» Extracted entries:
****
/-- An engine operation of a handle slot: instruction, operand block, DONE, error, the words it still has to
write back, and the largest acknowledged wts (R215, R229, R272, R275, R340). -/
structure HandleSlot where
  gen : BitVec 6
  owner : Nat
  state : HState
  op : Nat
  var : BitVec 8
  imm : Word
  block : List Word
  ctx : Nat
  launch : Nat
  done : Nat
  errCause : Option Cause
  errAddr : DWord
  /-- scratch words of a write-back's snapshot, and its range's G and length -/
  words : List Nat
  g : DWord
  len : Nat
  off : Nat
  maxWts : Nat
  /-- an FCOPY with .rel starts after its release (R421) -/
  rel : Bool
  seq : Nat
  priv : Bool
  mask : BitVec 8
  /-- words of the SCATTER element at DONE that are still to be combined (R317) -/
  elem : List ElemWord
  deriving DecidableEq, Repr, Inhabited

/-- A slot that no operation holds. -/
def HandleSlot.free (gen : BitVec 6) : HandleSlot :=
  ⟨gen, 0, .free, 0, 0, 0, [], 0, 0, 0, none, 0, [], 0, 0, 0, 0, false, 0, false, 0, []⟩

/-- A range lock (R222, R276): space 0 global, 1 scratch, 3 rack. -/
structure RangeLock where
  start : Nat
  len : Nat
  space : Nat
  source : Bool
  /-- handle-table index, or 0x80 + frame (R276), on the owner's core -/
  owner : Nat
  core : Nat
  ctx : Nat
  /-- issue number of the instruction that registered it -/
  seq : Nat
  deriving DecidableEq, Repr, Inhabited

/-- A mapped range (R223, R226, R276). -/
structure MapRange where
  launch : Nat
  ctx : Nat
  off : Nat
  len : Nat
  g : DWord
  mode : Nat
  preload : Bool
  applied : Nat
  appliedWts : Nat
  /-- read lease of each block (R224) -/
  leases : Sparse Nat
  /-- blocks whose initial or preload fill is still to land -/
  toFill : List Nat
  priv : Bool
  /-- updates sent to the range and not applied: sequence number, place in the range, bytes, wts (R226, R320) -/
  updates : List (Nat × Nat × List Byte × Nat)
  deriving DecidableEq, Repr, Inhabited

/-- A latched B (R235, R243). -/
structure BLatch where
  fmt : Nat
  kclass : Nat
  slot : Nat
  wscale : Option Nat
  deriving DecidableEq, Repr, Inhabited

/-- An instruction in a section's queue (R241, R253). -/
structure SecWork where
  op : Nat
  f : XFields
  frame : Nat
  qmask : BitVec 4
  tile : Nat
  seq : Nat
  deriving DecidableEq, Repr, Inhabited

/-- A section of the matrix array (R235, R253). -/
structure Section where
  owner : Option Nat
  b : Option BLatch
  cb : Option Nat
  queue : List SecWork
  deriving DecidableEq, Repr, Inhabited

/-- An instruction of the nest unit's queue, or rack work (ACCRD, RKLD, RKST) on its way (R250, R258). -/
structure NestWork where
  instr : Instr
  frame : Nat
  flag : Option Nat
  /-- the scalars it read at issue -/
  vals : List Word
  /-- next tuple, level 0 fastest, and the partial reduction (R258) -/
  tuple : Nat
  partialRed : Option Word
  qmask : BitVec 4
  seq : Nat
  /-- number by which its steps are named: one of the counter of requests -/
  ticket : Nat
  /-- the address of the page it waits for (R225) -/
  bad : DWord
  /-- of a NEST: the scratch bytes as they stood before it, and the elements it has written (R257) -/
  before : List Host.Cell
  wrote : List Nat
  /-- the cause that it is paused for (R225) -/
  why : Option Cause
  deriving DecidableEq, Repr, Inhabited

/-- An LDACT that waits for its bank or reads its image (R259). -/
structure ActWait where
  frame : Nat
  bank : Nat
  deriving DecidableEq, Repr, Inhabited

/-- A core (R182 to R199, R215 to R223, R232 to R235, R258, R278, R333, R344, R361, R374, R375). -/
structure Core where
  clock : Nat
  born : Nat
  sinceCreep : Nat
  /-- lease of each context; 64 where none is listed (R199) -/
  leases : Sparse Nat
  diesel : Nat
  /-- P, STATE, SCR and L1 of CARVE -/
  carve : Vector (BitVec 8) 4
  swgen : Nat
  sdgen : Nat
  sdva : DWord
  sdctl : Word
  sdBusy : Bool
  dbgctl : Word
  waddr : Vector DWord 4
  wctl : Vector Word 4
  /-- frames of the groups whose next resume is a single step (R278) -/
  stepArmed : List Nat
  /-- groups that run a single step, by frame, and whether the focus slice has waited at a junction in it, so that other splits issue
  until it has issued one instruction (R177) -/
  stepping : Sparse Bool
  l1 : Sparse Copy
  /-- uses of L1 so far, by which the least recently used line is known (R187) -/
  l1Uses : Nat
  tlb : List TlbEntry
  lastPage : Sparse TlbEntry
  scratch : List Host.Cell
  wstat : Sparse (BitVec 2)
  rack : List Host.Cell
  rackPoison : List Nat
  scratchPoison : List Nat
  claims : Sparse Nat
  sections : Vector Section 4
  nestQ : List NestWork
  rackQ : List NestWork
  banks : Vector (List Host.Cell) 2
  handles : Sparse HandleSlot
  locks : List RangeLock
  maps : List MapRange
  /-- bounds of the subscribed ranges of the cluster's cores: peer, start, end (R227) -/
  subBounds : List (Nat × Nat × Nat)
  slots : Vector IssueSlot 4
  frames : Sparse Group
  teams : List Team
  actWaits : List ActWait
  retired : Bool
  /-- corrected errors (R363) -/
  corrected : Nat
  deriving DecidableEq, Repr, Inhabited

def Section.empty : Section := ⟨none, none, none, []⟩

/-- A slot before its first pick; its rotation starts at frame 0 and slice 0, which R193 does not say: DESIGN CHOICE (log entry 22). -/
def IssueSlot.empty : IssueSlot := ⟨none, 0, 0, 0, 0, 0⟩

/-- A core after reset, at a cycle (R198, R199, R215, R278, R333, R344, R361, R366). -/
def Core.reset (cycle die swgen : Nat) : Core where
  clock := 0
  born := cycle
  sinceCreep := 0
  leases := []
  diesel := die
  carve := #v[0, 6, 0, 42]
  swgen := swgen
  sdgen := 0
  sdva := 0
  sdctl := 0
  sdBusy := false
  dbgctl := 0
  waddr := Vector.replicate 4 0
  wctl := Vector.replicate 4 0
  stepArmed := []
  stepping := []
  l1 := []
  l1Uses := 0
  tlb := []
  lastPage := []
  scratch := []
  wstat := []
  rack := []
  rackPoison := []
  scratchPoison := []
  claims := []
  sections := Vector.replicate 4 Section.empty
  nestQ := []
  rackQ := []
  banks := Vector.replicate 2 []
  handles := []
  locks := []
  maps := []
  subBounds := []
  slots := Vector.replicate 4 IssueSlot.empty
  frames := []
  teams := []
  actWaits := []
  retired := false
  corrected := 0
****
Of the entries above, transcribe exactly those lines that fall between the line containing "owner : Option Nat" and the line containing "at issue -/", together with those two lines.

  owner : Option Nat
  b : Option BLatch
  cb : Option Nat
  queue : List SecWork
  deriving DecidableEq, Repr, Inhabited

/-- An instruction of the nest unit's queue, or rack work (ACCRD, RKLD, RKST) on its way (R250, R258). -/
structure NestWork where
  instr : Instr
  frame : Nat
  flag : Option Nat
  /-- the scalars it read at issue -/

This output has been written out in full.